Data for the task:
/-! ### `State.clockBit`, `State.clockByte`, `State.clockBytes`, `State.performComplete`: the lines, the trace and the observer -/

@[simp] theorem State.clockBit_dbInit (s : State) (srclk ser : LineId) (b : Level) : (s.clockBit srclk ser b).dbInit = s.dbInit := rfl
@[simp] theorem State.clockBit_dbTim (s : State) (srclk ser : LineId) (b : Level) : (s.clockBit srclk ser b).dbTim = s.dbTim := rfl
@[simp] theorem State.clockBit_dbPeriod (s : State) (srclk ser : LineId) (b : Level) : (s.clockBit srclk ser b).dbPeriod = s.dbPeriod := rfl
@[simp] theorem State.clockBit_timRun (s : State) (srclk ser : LineId) (b : Level) : (s.clockBit srclk ser b).timRun = s.timRun := rfl
@[simp] theorem State.clockBit_timCnt (s : State) (srclk ser : LineId) (b : Level) : (s.clockBit srclk ser b).timCnt = s.timCnt := rfl
@[simp] theorem State.clockBit_dbCount (s : State) (srclk ser : LineId) (b : Level) : (s.clockBit srclk ser b).dbCount = s.dbCount := rfl
@[simp] theorem State.clockBit_dbMask (s : State) (srclk ser : LineId) (b : Level) : (s.clockBit srclk ser b).dbMask = s.dbMask := rfl
@[simp] theorem State.clockBit_line (s : State) (srclk ser : LineId) (b : Level) : (s.clockBit srclk ser b).line = s.line := rfl
@[simp] theorem State.clockBit_spiRegCount (s : State) (srclk ser : LineId) (b : Level) : (s.clockBit srclk ser b).spiRegCount = s.spiRegCount := rfl
@[simp] theorem State.clockBit_spiReg (s : State) (srclk ser : LineId) (b : Level) : (s.clockBit srclk ser b).spiReg = s.spiReg := rfl
@[simp] theorem State.clockBit_spi (s : State) (srclk ser : LineId) (b : Level) : (s.clockBit srclk ser b).spi = s.spi := rfl
@[simp] theorem State.clockBit_extiImr (s : State) (srclk ser : LineId) (b : Level) : (s.clockBit srclk ser b).extiImr = s.extiImr := rfl
@[simp] theorem State.clockBit_extiPortsel (s : State) (srclk ser : LineId) (b : Level) : (s.clockBit srclk ser b).extiPortsel = s.extiPortsel := rfl
@[simp] theorem State.clockBit_spiCfg (s : State) (srclk ser : LineId) (b : Level) : (s.clockBit srclk ser b).spiCfg = s.spiCfg := rfl
@[simp] theorem State.clockBit_mem (s : State) (srclk ser : LineId) (b : Level) : (s.clockBit srclk ser b).mem = s.mem := rfl
@[simp] theorem State.clockBit_gpioIn (s : State) (srclk ser : LineId) (b : Level) : (s.clockBit srclk ser b).gpioIn = s.gpioIn := rfl
@[simp] theorem State.clockBit_stim (s : State) (srclk ser : LineId) (b : Level) : (s.clockBit srclk ser b).stim = s.stim := rfl
@[simp] theorem State.clockBit_draws (s : State) (srclk ser : LineId) (b : Level) : (s.clockBit srclk ser b).draws = s.draws := rfl
@[simp] theorem State.clockBit_result (s : State) (srclk ser : LineId) (b : Level) : (s.clockBit srclk ser b).result = s.result := rfl
@[simp] theorem State.clockByte_dbInit (s : State) (srclk ser : LineId) (b : Byte) : (s.clockByte srclk ser b).dbInit = s.dbInit := by
  simp [State.clockByte, bitsOut]
@[simp] theorem State.clockByte_dbTim (s : State) (srclk ser : LineId) (b : Byte) : (s.clockByte srclk ser b).dbTim = s.dbTim := by
  simp [State.clockByte, bitsOut]
@[simp] theorem State.clockByte_dbPeriod (s : State) (srclk ser : LineId) (b : Byte) : (s.clockByte srclk ser b).dbPeriod = s.dbPeriod := by
  simp [State.clockByte, bitsOut]
@[simp] theorem State.clockByte_timRun (s : State) (srclk ser : LineId) (b : Byte) : (s.clockByte srclk ser b).timRun = s.timRun := by
  simp [State.clockByte, bitsOut]
@[simp] theorem State.clockByte_timCnt (s : State) (srclk ser : LineId) (b : Byte) : (s.clockByte srclk ser b).timCnt = s.timCnt := by
  simp [State.clockByte, bitsOut]
@[simp] theorem State.clockByte_dbCount (s : State) (srclk ser : LineId) (b : Byte) : (s.clockByte srclk ser b).dbCount = s.dbCount := by
  simp [State.clockByte, bitsOut]
@[simp] theorem State.clockByte_dbMask (s : State) (srclk ser : LineId) (b : Byte) : (s.clockByte srclk ser b).dbMask = s.dbMask := by
  simp [State.clockByte, bitsOut]
@[simp] theorem State.clockByte_line (s : State) (srclk ser : LineId) (b : Byte) : (s.clockByte srclk ser b).line = s.line := by
  simp [State.clockByte, bitsOut]
@[simp] theorem State.clockByte_spiRegCount (s : State) (srclk ser : LineId) (b : Byte) : (s.clockByte srclk ser b).spiRegCount = s.spiRegCount := by
  simp [State.clockByte, bitsOut]
@[simp] theorem State.clockByte_spiReg (s : State) (srclk ser : LineId) (b : Byte) : (s.clockByte srclk ser b).spiReg = s.spiReg := by
  simp [State.clockByte, bitsOut]
@[simp] theorem State.clockByte_spi (s : State) (srclk ser : LineId) (b : Byte) : (s.clockByte srclk ser b).spi = s.spi := by
  simp [State.clockByte, bitsOut]
@[simp] theorem State.clockByte_extiImr (s : State) (srclk ser : LineId) (b : Byte) : (s.clockByte srclk ser b).extiImr = s.extiImr := by
  simp [State.clockByte, bitsOut]
@[simp] theorem State.clockByte_extiPortsel (s : State) (srclk ser : LineId) (b : Byte) : (s.clockByte srclk ser b).extiPortsel = s.extiPortsel := by
  simp [State.clockByte, bitsOut]
@[simp] theorem State.clockByte_spiCfg (s : State) (srclk ser : LineId) (b : Byte) : (s.clockByte srclk ser b).spiCfg = s.spiCfg := by
  simp [State.clockByte, bitsOut]
@[simp] theorem State.clockByte_mem (s : State) (srclk ser : LineId) (b : Byte) : (s.clockByte srclk ser b).mem = s.mem := by
  simp [State.clockByte, bitsOut]
@[simp] theorem State.clockByte_gpioIn (s : State) (srclk ser : LineId) (b : Byte) : (s.clockByte srclk ser b).gpioIn = s.gpioIn := by
  simp [State.clockByte, bitsOut]
@[simp] theorem State.clockByte_stim (s : State) (srclk ser : LineId) (b : Byte) : (s.clockByte srclk ser b).stim = s.stim := by
  simp [State.clockByte, bitsOut]
@[simp] theorem State.clockByte_draws (s : State) (srclk ser : LineId) (b : Byte) : (s.clockByte srclk ser b).draws = s.draws := by
  simp [State.clockByte, bitsOut]
@[simp] theorem State.clockByte_result (s : State) (srclk ser : LineId) (b : Byte) : (s.clockByte srclk ser b).result = s.result := by
  simp [State.clockByte, bitsOut]
@[simp] theorem State.clockBytes_dbInit (srclk ser : LineId) (n : Nat) (a : Addr) (s : State) :
    (State.clockBytes srclk ser n a s).dbInit = s.dbInit := by
  induction n generalizing a s with
  | zero => rfl
  | succ n ih => simp [State.clockBytes, ih]
@[simp] theorem State.clockBytes_dbTim (srclk ser : LineId) (n : Nat) (a : Addr) (s : State) :
    (State.clockBytes srclk ser n a s).dbTim = s.dbTim := by
  induction n generalizing a s with
  | zero => rfl
  | succ n ih => simp [State.clockBytes, ih]
@[simp] theorem State.clockBytes_dbPeriod (srclk ser : LineId) (n : Nat) (a : Addr) (s : State) :
    (State.clockBytes srclk ser n a s).dbPeriod = s.dbPeriod := by
  induction n generalizing a s with
  | zero => rfl
  | succ n ih => simp [State.clockBytes, ih]
@[simp] theorem State.clockBytes_timRun (srclk ser : LineId) (n : Nat) (a : Addr) (s : State) :
    (State.clockBytes srclk ser n a s).timRun = s.timRun := by
  induction n generalizing a s with
  | zero => rfl
  | succ n ih => simp [State.clockBytes, ih]
@[simp] theorem State.clockBytes_timCnt (srclk ser : LineId) (n : Nat) (a : Addr) (s : State) :
    (State.clockBytes srclk ser n a s).timCnt = s.timCnt := by
  induction n generalizing a s with
  | zero => rfl
  | succ n ih => simp [State.clockBytes, ih]
@[simp] theorem State.clockBytes_dbCount (srclk ser : LineId) (n : Nat) (a : Addr) (s : State) :
    (State.clockBytes srclk ser n a s).dbCount = s.dbCount := by
  induction n generalizing a s with
  | zero => rfl
  | succ n ih => simp [State.clockBytes, ih]
@[simp] theorem State.clockBytes_dbMask (srclk ser : LineId) (n : Nat) (a : Addr) (s : State) :
    (State.clockBytes srclk ser n a s).dbMask = s.dbMask := by
  induction n generalizing a s with
  | zero => rfl
  | succ n ih => simp [State.clockBytes, ih]
@[simp] theorem State.clockBytes_line (srclk ser : LineId) (n : Nat) (a : Addr) (s : State) :
    (State.clockBytes srclk ser n a s).line = s.line := by
  induction n generalizing a s with
  | zero => rfl
  | succ n ih => simp [State.clockBytes, ih]
@[simp] theorem State.clockBytes_spiRegCount (srclk ser : LineId) (n : Nat) (a : Addr) (s : State) :
    (State.clockBytes srclk ser n a s).spiRegCount = s.spiRegCount := by
  induction n generalizing a s with
  | zero => rfl
  | succ n ih => simp [State.clockBytes, ih]
@[simp] theorem State.clockBytes_spiReg (srclk ser : LineId) (n : Nat) (a : Addr) (s : State) :
    (State.clockBytes srclk ser n a s).spiReg = s.spiReg := by
  induction n generalizing a s with
  | zero => rfl
  | succ n ih => simp [State.clockBytes, ih]
@[simp] theorem State.clockBytes_spi (srclk ser : LineId) (n : Nat) (a : Addr) (s : State) :
    (State.clockBytes srclk ser n a s).spi = s.spi := by
  induction n generalizing a s with
  | zero => rfl
  | succ n ih => simp [State.clockBytes, ih]
@[simp] theorem State.clockBytes_extiImr (srclk ser : LineId) (n : Nat) (a : Addr) (s : State) :
    (State.clockBytes srclk ser n a s).extiImr = s.extiImr := by
  induction n generalizing a s with
  | zero => rfl
  | succ n ih => simp [State.clockBytes, ih]
@[simp] theorem State.clockBytes_extiPortsel (srclk ser : LineId) (n : Nat) (a : Addr) (s : State) :
    (State.clockBytes srclk ser n a s).extiPortsel = s.extiPortsel := by
  induction n generalizing a s with
  | zero => rfl
  | succ n ih => simp [State.clockBytes, ih]
@[simp] theorem State.clockBytes_spiCfg (srclk ser : LineId) (n : Nat) (a : Addr) (s : State) :
    (State.clockBytes srclk ser n a s).spiCfg = s.spiCfg := by
  induction n generalizing a s with
  | zero => rfl
  | succ n ih => simp [State.clockBytes, ih]
@[simp] theorem State.clockBytes_mem (srclk ser : LineId) (n : Nat) (a : Addr) (s : State) :
    (State.clockBytes srclk ser n a s).mem = s.mem := by
  induction n generalizing a s with
  | zero => rfl
  | succ n ih => simp [State.clockBytes, ih]
@[simp] theorem State.clockBytes_gpioIn (srclk ser : LineId) (n : Nat) (a : Addr) (s : State) :
    (State.clockBytes srclk ser n a s).gpioIn = s.gpioIn := by
  induction n generalizing a s with
  | zero => rfl
  | succ n ih => simp [State.clockBytes, ih]
@[simp] theorem State.clockBytes_stim (srclk ser : LineId) (n : Nat) (a : Addr) (s : State) :
    (State.clockBytes srclk ser n a s).stim = s.stim := by
  induction n generalizing a s with
  | zero => rfl
  | succ n ih => simp [State.clockBytes, ih]
@[simp] theorem State.clockBytes_draws (srclk ser : LineId) (n : Nat) (a : Addr) (s : State) :
    (State.clockBytes srclk ser n a s).draws = s.draws := by
  induction n generalizing a s with
  | zero => rfl
  | succ n ih => simp [State.clockBytes, ih]
@[simp] theorem State.clockBytes_result (srclk ser : LineId) (n : Nat) (a : Addr) (s : State) :
    (State.clockBytes srclk ser n a s).result = s.result := by
  induction n generalizing a s with
  | zero => rfl
  | succ n ih => simp [State.clockBytes, ih]
@[simp] theorem State.performComplete_dbInit (s : State) (h : SpiHandle) : (s.performComplete h).dbInit = s.dbInit := by
  unfold State.performComplete; split <;> rfl
@[simp] theorem State.performComplete_dbTim (s : State) (h : SpiHandle) : (s.performComplete h).dbTim = s.dbTim := by
  unfold State.performComplete; split <;> rfl
@[simp] theorem State.performComplete_dbPeriod (s : State) (h : SpiHandle) : (s.performComplete h).dbPeriod = s.dbPeriod := by
  unfold State.performComplete; split <;> rfl
@[simp] theorem State.performComplete_timRun (s : State) (h : SpiHandle) : (s.performComplete h).timRun = s.timRun := by
  unfold State.performComplete; split <;> rfl
@[simp] theorem State.performComplete_timCnt (s : State) (h : SpiHandle) : (s.performComplete h).timCnt = s.timCnt := by
  unfold State.performComplete; split <;> rfl
@[simp] theorem State.performComplete_dbCount (s : State) (h : SpiHandle) : (s.performComplete h).dbCount = s.dbCount := by
  unfold State.performComplete; split <;> rfl
@[simp] theorem State.performComplete_dbMask (s : State) (h : SpiHandle) : (s.performComplete h).dbMask = s.dbMask := by
  unfold State.performComplete; split <;> rfl
@[simp] theorem State.performComplete_line (s : State) (h : SpiHandle) : (s.performComplete h).line = s.line := by
  unfold State.performComplete; split <;> rfl
@[simp] theorem State.performComplete_spiRegCount (s : State) (h : SpiHandle) : (s.performComplete h).spiRegCount = s.spiRegCount := by
  unfold State.performComplete; split <;> rfl
@[simp] theorem State.performComplete_spiReg (s : State) (h : SpiHandle) : (s.performComplete h).spiReg = s.spiReg := by
  unfold State.performComplete; split <;> rfl
@[simp] theorem State.performComplete_spi (s : State) (h : SpiHandle) : (s.performComplete h).spi = s.spi := by
  unfold State.performComplete; split <;> rfl
@[simp] theorem State.performComplete_extiImr (s : State) (h : SpiHandle) : (s.performComplete h).extiImr = s.extiImr := by
  unfold State.performComplete; split <;> rfl
@[simp] theorem State.performComplete_extiPortsel (s : State) (h : SpiHandle) : (s.performComplete h).extiPortsel = s.extiPortsel := by
  unfold State.performComplete; split <;> rfl
@[simp] theorem State.performComplete_spiCfg (s : State) (h : SpiHandle) : (s.performComplete h).spiCfg = s.spiCfg := by
  unfold State.performComplete; split <;> rfl
@[simp] theorem State.performComplete_mem (s : State) (h : SpiHandle) : (s.performComplete h).mem = s.mem := by
  unfold State.performComplete; split <;> rfl
@[simp] theorem State.performComplete_gpioIn (s : State) (h : SpiHandle) : (s.performComplete h).gpioIn = s.gpioIn := by
  unfold State.performComplete; split <;> rfl
@[simp] theorem State.performComplete_stim (s : State) (h : SpiHandle) : (s.performComplete h).stim = s.stim := by
  unfold State.performComplete; split <;> rfl
@[simp] theorem State.performComplete_draws (s : State) (h : SpiHandle) : (s.performComplete h).draws = s.draws := by
  unfold State.performComplete; split <;> rfl
@[simp] theorem State.performComplete_result (s : State) (h : SpiHandle) : (s.performComplete h).result = s.result := by
  unfold State.performComplete; split <;> rfl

Your goal:
Transcribe the material exactly, stopping after the "s.spiRegCount := rfl" line.

Answer for the task:
/-! ### `State.clockBit`, `State.clockByte`, `State.clockBytes`, `State.performComplete`: the lines, the trace and the observer -/

@[simp] theorem State.clockBit_dbInit (s : State) (srclk ser : LineId) (b : Level) : (s.clockBit srclk ser b).dbInit = s.dbInit := rfl
@[simp] theorem State.clockBit_dbTim (s : State) (srclk ser : LineId) (b : Level) : (s.clockBit srclk ser b).dbTim = s.dbTim := rfl
@[simp] theorem State.clockBit_dbPeriod (s : State) (srclk ser : LineId) (b : Level) : (s.clockBit srclk ser b).dbPeriod = s.dbPeriod := rfl
@[simp] theorem State.clockBit_timRun (s : State) (srclk ser : LineId) (b : Level) : (s.clockBit srclk ser b).timRun = s.timRun := rfl
@[simp] theorem State.clockBit_timCnt (s : State) (srclk ser : LineId) (b : Level) : (s.clockBit srclk ser b).timCnt = s.timCnt := rfl
@[simp] theorem State.clockBit_dbCount (s : State) (srclk ser : LineId) (b : Level) : (s.clockBit srclk ser b).dbCount = s.dbCount := rfl
@[simp] theorem State.clockBit_dbMask (s : State) (srclk ser : LineId) (b : Level) : (s.clockBit srclk ser b).dbMask = s.dbMask := rfl
@[simp] theorem State.clockBit_line (s : State) (srclk ser : LineId) (b : Level) : (s.clockBit srclk ser b).line = s.line := rfl
@[simp] theorem State.clockBit_spiRegCount (s : State) (srclk ser : LineId) (b : Level) : (s.clockBit srclk ser b).spiRegCount = s.spiRegCount := rfl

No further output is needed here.